The concept of a complete internet replacement / upgrade is hard for people to come to terms with due to the magnitude of what is involved, but MaidSafe’s Alpha 2 has already proven a lot. It’s a complex system so you essentially need to be a “complexity engineer” to be able to see a way through it, which is the biomimetic/economic design approach I understand dirvine/MaidSafe to have taken. Complexity is not the same as complicatedness. Granted, there is still the issue of the existing centralized hardware/infrastructure but that can be addressed in time. SAFE will utilize the existing infrastructure at launch as it is only logical to start with software and move to infrastructure upgrades later in a tick tock fashion. The data and web-services transition takes time after the network officially launches, but I guestimate it will be an exponential growth type process. Eventually you hit the inflection point and everyone is just talking about “the safenet” like they do “the internet” now. Maybe some just keep calling it “the internet” and don’t really notice the change except for a fancy new browser, or a unified “login” when they start that new browser.
This is all hypothesis/conjecture on my part, but it’s how I see it now based on what material I’ve read and understand… but I’ll always reserve the right as a single brain out here in cyberspace to change my mind when presented with new information.
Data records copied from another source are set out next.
/-- An Exhibit trigger of the given source bit is registered (R432). -/
def State.exhTrig (s : State) (b : Nat) : State := { s with exh := { s.exh with trig := s.exh.trig ||| 2 ^ b } }

/-- A grant-queue event named in EXH_GQ arises: bit 0 REVOKE, 1 BARTMO, 2 LEDGER (R432). -/
def State.exhGq (s : State) (ev : Fld) : State :=
  if s.flag R.EXH_CTL_GQ_EN && s.flag ev then s.exhTrig 3 else s

/-! ### Fault reports (R406 to R411) -/

/-- Source identifiers (R409). -/
def srcOf (ty ix : Nat) : Nat := ty * 0x1000 + ix % 0x1000

/-- Class codes (R411). -/
abbrev clsWiring : Nat := 0x01
abbrev clsPll : Nat := 0x02
abbrev clsSync : Nat := 0x03
abbrev clsNolock : Nat := 0x04
abbrev clsVfeed : Nat := 0x05
abbrev clsModloss : Nat := 0x06
abbrev clsCoolant : Nat := 0x07
abbrev clsThermal : Nat := 0x08
abbrev clsSafestop : Nat := 0x09
abbrev clsArith : Nat := 0x0A
abbrev clsArithp : Nat := 0x0B
abbrev clsMemdbe : Nat := 0x0C
abbrev clsLedger : Nat := 0x0D
abbrev clsCell : Nat := 0x0E
abbrev clsSensor : Nat := 0x0F
abbrev clsStorm : Nat := 0x10
abbrev clsAnvil : Nat := 0x11
abbrev clsSupcap : Nat := 0x12
abbrev clsDark : Nat := 0x13
abbrev clsSwfail : Nat := 0x14
abbrev clsAdccal : Nat := 0x15
abbrev clsAdcref : Nat := 0x16

/-- The reaction of a class (R410, R411): 0 REC, 1 ALM, 2 HOLD, 3 OFF. -/
def reactOf (cls : Nat) : Nat :=
  if cls ∈ [0x02, 0x05, 0x07, 0x08, 0x09] then 3
  else if cls ∈ [0x06, 0x0B, 0x0D, 0x12, 0x16] then 2
  else if cls ∈ [0x0A, 0x0E] then 0
  else 1

/-- Whether a report of the class starts the injected ADC sequence (R411). -/
def adcOf (cls : Nat) : Bool := decide (cls ∈ [0x05, 0x06, 0x07, 0x09, 0x12])

/-- A source drives a report on its line, unless the line is masked (R406, R407). -/
def State.report (s : State) (cls cause src : Nat) : State :=
  if (src, cls) ∈ s.flt.masked then s
  else { s with flt := { s.flt with lines := s.flt.lines ++ [{ cls := cls, cause := cause, src := src }] } }

/-- Whether the cause of a class stands (R415). -/
def State.stands (s : State) (cls : Nat) : Bool := (s.get R.FLT_CAUSE_CAUSE).testBit cls

/-- Whether a cause of the given reaction stands (R415), the wiring causes included (R407). -/
def State.standing (s : State) (react : Nat) : Bool :=
  ((List.range 0x17).any fun c => 1 < c && reactOf c == react && s.stands c)
    || (react == 2 && s.flt.wireHold) || (react == 3 && s.flt.wireOff)

/-! ### Archive records (R423 to R429) -/

/-- The length of a staged record in bytes. -/
def Rec.len (r : Rec) : Nat := 16 + (padTo 16 r.payload).length

/-- The bytes staged. -/
def ArcS.bytes (a : ArcS) : Nat := a.staged.foldl (fun n r => n + r.len) 0

/-- The size of the staging queue and the room always kept for an OVERFLOW record. -/
abbrev stagingSize : Nat := 32768
abbrev overflowRoom : Nat := 32

/-- A record enters the staging queue; in staging-only mode it takes its number there. -/
def State.enqueue (s : State) (kind : Nat) (payload : List Byte) : State :=
  let only := s.get R.ARC_STAT_MODE == 3
  let num : Nat := match s.arc.lastAcc with
    | some a => a + 1
    | none => 0
  let r : Rec := { kind := kind, payload := payload, opsec := s.ticks / 65536, ticks := s.tick,
                   acc := if only then some num else none }
  let s := { s with arc := { s.arc with staged := s.arc.staged ++ [r],
                                        lastAcc := if only then some num else s.arc.lastAcc } }
  let s := if only then (s.set R.ARC_HEAD_ACC 0 num).set R.ARC_STAT_EMPTY 0 0 else s
  s.setSat R.ARC_STAT_STGB 0 s.arc.bytes

/-- The OVERFLOW record is staged once there is room again (R429). -/
def State.stageOverflow (s : State) : State :=
  if s.arc.dropCnt != 0 && decide (s.arc.bytes + 2 * overflowRoom ≤ stagingSize) then
    let s' := s.enqueue 0x05 (leBytes 4 s.arc.dropCnt ++ leBytes 4 s.arc.dropFirst)
    { s' with arc := { s'.arc with dropCnt := 0, dropFirst := 0 } }
  else s

/-- A record is stamped and placed in the staging queue, or dropped and counted when there is no room (R423, R429);
the Archive runs while the control complex does. -/
def State.stage (s : State) (kind : Nat) (payload : List Byte) : State :=
  if !s.dev.released then s
  else
    let s := s.stageOverflow
    if s.arc.bytes + (16 + (padTo 16 payload).length) + overflowRoom ≤ stagingSize then s.enqueue kind payload
    else
      let s := (s.inc R.ARC_DROP_STAGE).raise R.ARC_FLT_OVF
      { s with arc := { s.arc with dropCnt := s.arc.dropCnt + 1,
                                   dropFirst := if s.arc.dropCnt = 0 then s.ticks / 65536 else s.arc.dropFirst } }

/-- An EVENT record (R425, R426). -/
def State.event (s : State) (code a0 : Nat) (a1 : Nat := 0) (a2 : Nat := 0) : State :=
  s.stage 0x03 (leBytes 2 code ++ leBytes 2 (Config.eventSrc code a0) ++ leBytes 4 a0 ++ leBytes 4 a1 ++ leBytes 4 a2)

/-! ### Zone feed and the zones' modules (R44, R45) -/

/-- The port of a zone. -/
def State.port (s : State) (p : Nat) : PortS := tabAt s.ports p

/-- A port changed. -/
def State.updPort (s : State) (p : Nat) (f : PortS → PortS) : State := { s with ports := tabUpd s.ports p f }

/-- The zone feed limit in force, in 0.25 A: 0 unless the port is UP with CAPS in force (R44, R45). -/
def State.zoneLimit (s : State) (z : Nat) : Nat :=
  if s.get R.LNK_PSTAT_STATE z == 4 && !(s.port z).alertHold
  then min (s.port z).limit (s.dev.zoneLim.getD z 0x3000) else 0

/-! ### Wake (R316, R318) -/

/-- Sources of a wake, as PWR_STAT.WSRC codes them. -/
abbrev wakeI3c : Nat := 1
abbrev wakeForecast : Nat := 2
abbrev wakeLink : Nat := 3
abbrev wakeWrite : Nat := 4

/-- Whether a source acts in SLEEP (2) or DOZE (1): the columns of R316. -/
def wakeActs (target src : Nat) : Bool := target == 1 || src == wakeI3c || src == wakeLink
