-- ==== Sys2Proof/Machine/Grants.lean ====
section
/-!
DEFINITION. Forecasts and grants (R178 to R211): registration and credits, admission, barriers and Sunrise, slot
boundaries, expiry, responses, and the commands of the GQ page.
-/
namespace Sys2Proof.Machine

/-! ### Registration (R179 to R183, R206) -/

/-- Whether the queue store runs (R210): not in SLEEP or SAFE_OFF, not during a reset, and only with CLK_REG (R320). -/
def State.storeRuns (s : State) : Bool :=
  s.dev.released && s.onPll && s.devSt != devSleep && s.devSt != devOff

/-- Whether the state admits forecasts of a district (R187, R210, R313 to R315). -/
def State.admits (s : State) (d : Nat) : Bool :=
  let p : PwrS := tabAt s.pwr d
  s.devSt == devRun && s.dev.entry == 0 && s.flag R.GQ_CTL_ADM_EN && s.isOn d
    && (p.step == .idle || p.step == .onIso) && !p.reqEntry && decide (s.get R.DST_FO_STAT_STATE d < 2)

/-- The causes of FORMAT but for the sequence number (R179). -/
def fcBadFormat (f : Nat) : Bool :=
  fcDelta f == 0 || fcClass f == 3 || fcDur f == 0 || (!fcBar f && decide (fcLead f < 13))
    || (fcBar f && decide (fcDelta f < 0)) || (fcBar f && (fcBcnt f == 0 || decide (16384 < fcBcnt f)))

/-- The responses of a queue in flight (R182). -/
def QueueS.infl (x : QueueS) : Nat := (x.out.filter fun o => o.2.isSome).length

/-- A barrier record. -/
def State.bar (s : State) (b : Nat) : Barrier := tabAt s.adm.bars b
def State.updBar (s : State) (b : Nat) (f : Barrier → Barrier) : State :=
  { s with adm := { s.adm with bars := tabUpd s.adm.bars b f } }

/-- A barrier forecast opens or joins the record of its BID, and closes it as the BCNT-th (R206, R207). -/
def State.joinBar (s : State) (d b bcnt edge tref : Nat) : State :=
  let x := s.bar b
  let x := if x.st == .free then { st := .opened, bcnt := bcnt, firstSlot := tref } else x
  let x := { x with arrived := x.arrived + 1 }
  let x := if x.bcnt ≤ x.arrived then { x with st := .closed, closeEdge := edge } else x
  let s := s.updBar b fun _ => x
  if s.adm.lifts.any fun l => l.1 == b && l.2.1 == d && l.2.2 == none then s
  else { s with adm := { s.adm with lifts := s.adm.lifts ++ [(b, d, none)] } }

/-- A forecast takes its place in admission order (R192): by the edge of registration, then by queue number; the forecasts of
one queue keep theirs. -/
def putInOrder (edge q : Nat) : List (Nat × Nat) → List (Nat × Nat)
  | [] => [(edge, q)]
  | x :: r => if edge < x.1 ∨ (edge = x.1 ∧ q < x.2) then (edge, q) :: x :: r else x :: putInOrder edge q r

/-- A forecast is registered as a pending entry (R180, R182): a barrier forecast of good format joins its record; every
other one takes its place in admission order (R192). DESIGN CHOICE (assumption 150): a forecast that the fabric posts ahead of the
INIT of its queue is refused with STATE, as R184 lets no admission go before that INIT. -/
def State.register (s : State) (q f edge : Nat) : State :=
  let x := s.q q
  let d := q / 256
  let badSeq := fcSeq f != x.nextSeq
  let tref := slotAt edge
  let open_ := s.bar (fcBid f)
  let fits := open_.st == .free || (open_.st == .opened && open_.bcnt == fcBcnt f)
  let state := (s.admits d || s.devSt == devDoze) && x.inited
  let joins := fcBar f && !badSeq && !fcBadFormat f && state && fits
  let pre := if badSeq || fcBadFormat f then some whyFormat
    else if fcBar f && state && !fits then some whyBarrier
    else if fcBar f && !joins then some whyState else none
  let e : Ent := { fc := f, edge := edge, tref := tref, st := if joins then .barrier else .waiting, pre := pre }
  let s := s.updQ q fun x => { x with ents := x.ents ++ [e], nextSeq := (fcSeq f + 1) % 256, fcnt := bump x.fcnt (fcClass f) }
  if joins then s.joinBar d (fcBid f) (fcBcnt f) edge tref
  else { s with adm := { s.adm with order := putInOrder edge q s.adm.order } }

/-- The fabric posts a forecast (R182, R183, R210, R316). -/
def effForecastPost (s : State) (q : Nat) (fc : BitVec 64) (edge : Nat) : State :=
  let x := s.q q
  if !s.storeRuns then s
  else if x.ents.length + x.infl == 8 then s.raise R.GQ_FLT_NOCRED
  else
    let s := s.register q fc.toNat edge
    if s.flag R.PWR_WAKE_FCW_EN then s.wake wakeForecast 0 else s

/-! ### The turn of a forecast (R192, R206) -/

/-- Whether the first entry of a queue that waits for admission stands behind an unanswered barrier forecast. -/
def blocked : List Ent → Bool
  | [] => true
  | e :: r => if e.st == .waiting then false else if e.st == .barrier && e.decided == none then true else blocked r

/-- The place in admission order of the forecast that is next to be issued, and its queue. -/
def State.nextTurn (s : State) : Option (Nat × Nat) := s.adm.order.find? fun x => !blocked (s.q x.2).ents
def State.nextIssue (s : State) : Option Nat := s.nextTurn.map Prod.snd

/-- The first entry in a state is changed. -/
def updFirst (st : EntSt) (f : Ent → Ent) : List Ent → List Ent
  | [] => []
  | e :: r => if e.st == st then f e :: r else e :: updFirst st f r

/-- The forecast whose turn it is leaves admission order, and its scan is in flight. -/
def AdmS.issue (a : AdmS) (x : Nat × Nat) : AdmS := { a with order := a.order.erase x, inflight := a.inflight ++ [x.2] }

/-- A forecast reaches its turn: its scan is issued, and an armed injection acts on it (R192, ORR_INJ). -/
def effIssue (s : State) (q : Nat) : State :=
  match s.nextTurn with
  | none => s
  | some x =>
    if x.2 = q ∧ s.adm.inflight.length < 12 ∧ s.devSt ≠ devDoze then
      let (k, s) := s.takeInj 0xC (q / 256)
      let s := s.updQ q fun x =>
        { x with ents := updFirst .waiting (fun e => { e with st := .issued, retry := false, inj := k != 0 }) x.ents }
      { s with adm := s.adm.issue x }
    else s

/-- The vector that a scan of booked current takes: its change at each slot of the ledger, so that the prefixes of the scan are the
booked current of the slots (R114, R115, R177). -/
def State.ledgerDiff (s : State) (b : Nat → Nat) : List (Int × Bool) :=
  s.ledger.map fun t => ((b t : Int) - (if t = s.dev.slot then 0 else b (t - 1)), false)
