-- ==== Sys2Proof/Machine/Power.lean ====
section
/-!
DEFINITION. Power states and wake (R302 to R321): district targets, entries, switch-ons and their admission (R173, R174),
the device states that the owner requests, and the power-down of the control complex.
-/
namespace Sys2Proof.Machine

/-! ### Fabric outputs (R304) -/

/-- The body-bias and SRAM-assist codes of a rail class for a district state. -/
def State.bbOf (s : State) (d st : Nat) : Nat :=
  let F := if st = 0 then R.PWR_BBA0_BB_OFF else if st = 1 then R.PWR_BBA0_BB_RET else R.PWR_BBA0_BB_ON
  s.get { F with base := F.base + 4 * s.classOf d }
def State.asstOf (s : State) (d st : Nat) : Nat :=
  let F := if st = 0 then R.PWR_BBA0_AS_OFF else if st = 1 then R.PWR_BBA0_AS_RET else R.PWR_BBA0_AS_ON
  s.get { F with base := F.base + 4 * s.classOf d }

/-- A write to PWR_BBA: every district drives the new codes of the state whose codes it drives (R304): that of its switches, or
while only the weak switches are closed that from which its switch-on came. -/
def State.redrive (s : State) (d : Nat) : State :=
  let psw := s.get R.PWR_DSTAT_PSW d
  let st := if psw = 3 then 2 else if psw = 2 then (if (s.pw d).fromRetain then 1 else 0) else psw
  (s.set R.PWR_DSTAT_BB d (s.bbOf d st)).set R.PWR_DSTAT_ASST d (s.asstOf d st)

/-- fab_psw, fab_bb and fab_asst take the codes of a district state. -/
def State.driveState (s : State) (d st : Nat) : State :=
  ((s.set R.PWR_DSTAT_PSW d (if st = 0 then 0 else if st = 1 then 1 else 3)).set R.PWR_DSTAT_BB d (s.bbOf d st)).set
    R.PWR_DSTAT_ASST d (s.asstOf d st)

/-- A step of a district's sequence, with its STEP code. -/
def State.pwrStep (s : State) (d : Nat) (st : PwrStep) (code : Nat) : State :=
  (s.updPw d fun x => { x with step := st }).set R.PWR_DSTAT_STEP d code

/-! ### Targets and requests (R306, R318) -/

/-- The register that holds the targets of districts 16j to 16j + 15. -/
def tgtFld (j : Nat) : Fld := { R.PWR_DTGT0_TGT with base := R.PWR_DTGT0_TGT.base + 4 * j }

/-- The target of a district. -/
def State.tgtOf (s : State) (d : Nat) : Nat := s.get { tgtFld (d / 16) with lo := 2 * (d % 16), w := 2 }
def State.setTgt (s : State) (d v : Nat) : State := s.set { tgtFld (d / 16) with lo := 2 * (d % 16), w := 2 } 0 v

/-- Whether a sequence of the district is in progress. -/
def State.seqBusy (s : State) (d : Nat) : Bool := (s.pw d).step != .idle

/-- The wait of a district under R174 ends. -/
def State.endWait (s : State) (d : Nat) : State :=
  let s := (s.updPw d fun x => { x with reqOn := none }).set R.DST_FILL_STAT_SWWAIT d 0
  if s.seqBusy d then s else s.set R.PWR_DSTAT_STEP d 0

/-- Whether a sequence of the district stands between its start and its completion, so that a change of its target is latched
(R318): the 5 ns from COMPLETE to the fabric's clocks are no part of it. -/
def State.latches (s : State) (d : Nat) : Bool := s.seqBusy d && (s.pw d).step != .onIso

/-- A steady district pursues its target (R306); a request for ON is ordered by the die period in which it arrived (R174). -/
def State.pursue (s : State) (d : Nat) : State :=
  let t := s.tgtOf d
  let st := s.dst d
  let at_ := (s.pw d).latchAt.getD s.dev.die
  let s := s.updPw d fun x => { x with latchAt := none }
  if st = 2 then (s.endWait d).updPw d fun x => { x with reqEntry := decide (t ≠ 2) }
  else if t = 2 then s.updPw d fun x => { x with reqEntry := false, reqOn := some (x.reqOn.getD at_) }
  else (s.endWait d).updPw d fun x => { x with reqEntry := decide (st = 1 ∧ t = 0) }

/-- Whether the OFF entries of SLEEP have begun (R314): until then the device acts as in the state before. -/
def State.sleeping (s : State) : Bool := s.dev.entry == 2 && s.dev.sleepStep != 0

/-- Whether the device stands where targets are not pursued (R417, R314). -/
def State.noPursuit (s : State) : Bool := s.devSt == devOff || s.devSt == devSleep || s.sleeping

/-- Whether the fuse map has been read without a parity error (R323). -/
def State.fuseOk (s : State) : Bool :=
  match s.fuse with
  | some f => f.good
  | none => false

/-- The states in which the control-complex supply district may not leave ON (R34). -/
def State.supplyFixed (s : State) : Bool := s.devSt == devRun || s.devSt == devQuiet || s.devSt == devDoze

/-- Whether a request is refused (R306). -/
def State.reqRefused (s : State) (d v : Nat) : Bool :=
  (d == s.cfg.ccsup && v != 2 && s.supplyFixed)
    || (v == 2 && decide (2 ≤ s.get R.DST_FO_STAT_STATE d))
    || (s.devSt == devOff && (s.flag R.GRP_STAT_COOLLOSS || s.get R.THM_STAT_STATE == 2))
    || (v == 1 && s.dst d == 0 && !s.seqBusy d)

/-- A request that changes the target of one district (R306, R318). -/
def State.request (s : State) (d v : Nat) : State :=
  if s.cfg.n ≤ d then s
  else if v = 3 then s.cfgsat 2
  else if v = s.tgtOf d ∨ (v ≠ 2 ∧ s.get R.DST_FO_STAT_STATE d = 2) then s
  else if s.reqRefused d v then s.raise R.PWR_FLT_REQREF
  else
    let s := (s.setTgt d v).updPw d fun x => { x with failed := false }
    if s.devSt == devOff then s
    else if s.latches d then
      ((s.updPw d fun x => { x with latchAt := some s.dev.die }).set R.PWR_DSTAT_TPEND d 1).raise R.PWR_FLT_WDUR
    else if s.noPursuit then s
    else s.pursue d

/-- A write to PWR_DTGTj: each field on its own. -/
def effTargets (s : State) (j : Nat) (w : Word) : State :=
  s.each (List.range 16) fun s k => s.request (16 * j + k) (bitsOf w (2 * k) 2)

/-- A latched change is pursued when the sequence is complete (R318); where targets are not pursued it is latched no longer, and
district return pursues the target as stored (R314, R319, R417). -/
def State.pursueLatched (s : State) (d : Nat) : State :=
  if !s.flag R.PWR_DSTAT_TPEND d then s
  else
    let s := s.set R.PWR_DSTAT_TPEND d 0
    if s.noPursuit then s.updPw d fun x => { x with latchAt := none } else s.pursue d

/-- Whether a district leaves its target alone until it is asked anew: its switch-on has failed (R310), or it is DARKENING or DARK
(R244). -/
def State.stays (s : State) (d : Nat) : Bool := (tabAt s.pwr d : PwrS).failed || decide (2 ≤ s.get R.DST_FO_STAT_STATE d)

/-- Every district pursues its target again, or will when its sequence is complete: an entry of SLEEP has ended before its time
(R306, R321). -/
def State.pursueAll (s : State) : State :=
  s.each s.districts fun s d =>
    if s.stays d then s
    else if s.latches d then s.set R.PWR_DSTAT_TPEND d 1 else (s.set R.PWR_DSTAT_TPEND d 0).pursue d

/-! ### Power-down of the control complex (R303, R429) -/

/-- The control complex is powered down: its state is lost but for the retention store, and staged records are lost
and counted; one that was being programmed is torn (R435). -/
def State.ccDown (s : State) : State :=
  let n := s.arc.staged.length
  let r := s.tearRecord.ccReset
  let r := r.set R.ARC_STAT_STGB 0 0
  { r with dev := { r.dev with powered := false, released := false, entry := s.dev.entry, sleepStep := s.dev.sleepStep },
           arc := { r.arc with staged := [], lost := n } }

/-! ### Entry to RETAIN or OFF (R308) -/

/-- Whether a district holds no booking. -/
def State.noBooking (s : State) (d : Nat) : Bool :=
  !((s.bk d).grants.any fun g => decide (0 < g.d) && decide (s.dev.slot < g.start + g.dur))

/-- The Forecaster elements of f of a district stand at 0 (R221, R308). -/
def State.zeroF (s : State) (d : Nat) : State :=
  { s with fcs := tabUpd s.fcs d fun x => { x with out := ⟨minExp, []⟩, outNext := ⟨minExp, []⟩ } }

/-- A district leaves ON: its throttle request is cleared (R238), and with it THROTTLED (R244). -/
def State.clearThr (s : State) (d : Nat) : State :=
  let s := s.set R.DST_FO_THR_THRQ d 0
  if s.get R.DST_FO_STAT_STATE d == 1 then s.set R.DST_FO_STAT_STATE d 0 else s

/-- An entry begins at its 0 ns step, or from RETAIN before its 10 ns step. -/
def State.entryStart (s : State) (d : Nat) (retain : Bool) : State :=
  let s := ((s.endWait d).updPw d fun x => { x with reqEntry := false, toRetain := retain }).zeroF d
  let code := if retain then 1 else 2
  if s.dst d == 1 && !s.seqBusy d then s.pwrStep d .entIso code
  else
    let s := if s.get R.LOOP_TST_CTL_DIST == d then s.tstStop 4 else s
    (s.pwrStep d .entBegun code).set R.PWR_DSTAT_CSTOP d 1

/-- A requested entry begins at a district period boundary. DESIGN CHOICE (assumption 131): one of the supply district that BOOT or
SAFE_HOLD has requested and that has not begun when the device reaches RUN waits, its target kept, while the device stands where
R34 keeps it ON; one that has begun goes on. -/
def effEntryBegin (s : State) (d : Nat) : State :=
  if (s.pw d).reqEntry && !s.seqBusy d && s.dst d != 0 && s.noBooking d && !(d == s.cfg.ccsup && s.supplyFixed)
  then s.entryStart d (s.tgtOf d == 1) else s

/-- 5 ns into an entry. -/
def effEntryIsolate (s : State) (d : Nat) : State :=
  if (s.pw d).step == .entBegun then ((s.updPw d fun x => { x with step := .entIso }).set R.PWR_DSTAT_ISO d 1) else s

/-- 10 ns into an entry. -/
def effEntrySwitches (s : State) (d : Nat) : State :=
  if (s.pw d).step == .entIso then
    let s := s.updPw d fun x => { x with step := .entSw }
    ((s.driveState d (if (s.pw d).toRetain then 1 else 0)).thDisarm d).anvilsOff d
  else s

/-- 100 ns into an entry: the cells. The control complex goes down with the stop order of its own supply (R417, R336). DESIGN
CHOICE (assumption 120): also where a request of BOOT or SAFE_HOLD has placed the supply district in OFF. -/
def effEntryCells (s : State) (d : Nat) : State :=
  if (s.pw d).step == .entSw then
    let s := s.updPw d fun x => { x with step := .entCells }
    if (s.pw d).toRetain then s.each (s.availCells d) fun s c => s.rampCell c (s.get R.PWR_VREF_VRET)
    else
      let s := s.each (cellsOf d) fun s c => s.sendStop c
      if d = s.cfg.ccsup ∧ s.dev.powered then s.ccDown else s
  else s

/-- Whether a district stands in service: ON with its switch-on complete, and neither DARKENING nor DARK. It is ON until its
entry to RETAIN or OFF is complete. -/
def State.inService' (s : State) (d : Nat) : Bool :=
  s.isOn d && !s.inSwitchOn d && decide (s.get R.DST_FO_STAT_STATE d < 2)

/-- The one QUALCNT of a coupling group stands at 0 (R241). -/
def State.qualZero (s : State) (d : Nat) : State :=
  s.each (s.inGroup d) fun s e =>
    { (s.set R.DST_FO_STAT_QUAL e 0).set R.DST_FO_THR_QUALCNT e 0 with
      fo := tabUpd s.fo e fun (x : FoS) => { x with qual := 0 } }

/-- QUALCNT is held at 0 while the floor test of a group does not run: no member takes part (R240, R241). -/
def State.qualHold (s : State) (d : Nat) : State := if (s.inGroup d).any s.inService' then s else s.qualZero d

/-- RETAIN is reached. -/
def effRetainDone (s : State) (d : Nat) : State :=
  if (s.pw d).step == .entCells && (s.pw d).toRetain then
    ((((s.pwrStep d .idle 0).set R.PWR_DSTAT_STATE d 1).clearThr d).qualHold d).pursueLatched d
  else s

/-- Whether every district that a test selects is OFF. -/
def State.allOff (s : State) (p : Nat → Bool) : Bool :=
  s.districts.all fun d => !p d || (s.dst d == 0 && !s.seqBusy d)

/-- What the end of an OFF entry does for SLEEP (R314, R375). -/
def State.sleepProgress (s : State) (z : Nat) : State :=
  let out (d : Nat) : Bool := !s.isSupply d
  if s.dev.sleepStep = 1 then
    let s := if s.allOff fun d => out d && s.zoneOf d == z then s.byeSleep z else s
    if s.allOff out then { s with dev := { s.dev with sleepStep := 2 } } else s
  else if s.dev.sleepStep = 3 ∧ s.allOff (fun d => s.isSupply d) then
    let s := (s.set R.PWR_STAT_DEV 0 devSleep).set R.PWR_STAT_ENTRY 0 0
    { s with dev := { s.dev with sleepStep := 0, entry := 0 } }.wakePending
  else s

/-- An OFF entry is complete: the district is OFF. -/
def State.offDone (s : State) (d : Nat) : State := (((s.pwrStep d .idle 0).set R.PWR_DSTAT_STATE d 0).clearThr d).qualHold d

/-! ### Switch-on (R309, R310) -/

/-- The guard band in unannounced mode (R52, R136). -/
def State.gbUna (s : State) (d : Nat) : Nat := if s.get R.IMG_STAT_SRC == 3 then 0x0F0 else s.get R.DST_SET_GB_UNA d

/-- The lower clamp of a district's reference (R139). -/
def State.vLo (s : State) (d : Nat) : Nat := if s.isSupply d then 0x0AF0 else 0x07D0

/-- The start reference VS of a switch-on. -/
def State.startRef (s : State) (d : Nat) : Nat :=
  let v : Int := (s.get R.DST_SET_VMIN d : Int) + s.gbUna d + s.get R.DST_COMP_AGE d + s.getI R.DST_COMP_THM d
  (clampTo (s.vLo d) 0x1068 v).toNat

/-- A switch-on begins at a reference. -/
def State.switchOn (s : State) (d vs : Nat) : State :=
  let ret := s.dst d == 1
  let s := (s.endWait d).updPw d fun x => { x with fromRetain := ret, vs := vs, failed := false, reqEntry := false }
  let s := (s.pwrStep d .onBegun 4).set R.DST_REF_VREF d vs
  let s := s.updLaw d fun l => { l with vref := vs, appliedV := vs, vNext := vs, tgtNext := l.tgt }
  let s := if ret then s.each (s.availCells d) fun s c => s.rampCell c vs
    else s.each (cellsOf d) fun s c =>
      if s.cst c == cFused || s.cst c == cFailed || s.flag R.CEL_CTL_CELL_DIS c then s else s.sendStart c vs
  s.anvilsCharge d

/-- Whether a district can begin a switch-on; one that is DARKENING or DARK cannot (R244). -/
def State.canSwitchOn (s : State) (d : Nat) : Bool :=
  s.dst d != 2 && !s.seqBusy d && decide (s.get R.DST_FO_STAT_STATE d < 2)

/-- The supply coupling group begins its switch-on at VBOOT (R315, R329, R335). -/
def State.supplyOn (s : State) : State :=
  s.each s.supply fun s d => if s.canSwitchOn d then s.switchOn d (s.get R.PWR_VREF_VBOOT) else s

/-- The switch-on of the supply group falls due once the fuse map has been read without a parity error, the self-test of its
zone is complete, its VFEED is good and its OFF entries are complete (R323, R329, R336). -/
def State.supplyDue (s : State) : State :=
  let z := s.zoneOf s.cfg.ccsup
  if s.dev.supDue && s.fuseOk && s.dev.tested.testBit z && !s.dev.feedWait.testBit z && s.allOff s.isSupply
  then { s with dev := { s.dev with supDue := false } }.supplyOn else s

def effOffDone (s : State) (d : Nat) : State :=
  if (s.pw d).step == .entCells && !(s.pw d).toRetain && s.get R.DST_FO_STAT_STATE d != 2 then
    (((s.offDone d).pursueLatched d).sleepProgress (s.zoneOf d)).supplyDue
  else s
This may ease the transition for some people, so you’re right that it will probably happen. I guess the point I was trying to make is that it is redundant/unnecessary and there is no need for MaidSafe to worry about implementing one. Two separate specialized browsers are better anyhow, and a lot of folks are already accustomed to having more than one browser, even if they prefer one over the other. User education would be a lot more productive than building a hybrid. The educational aspect of increasing online safety and data security needs to go hand in hand with new user adoption for a variety of other reasons anyway, such as “don’t use a proprietary closed source operating system if you value your data security since it can’t be audited for bugs and malware”.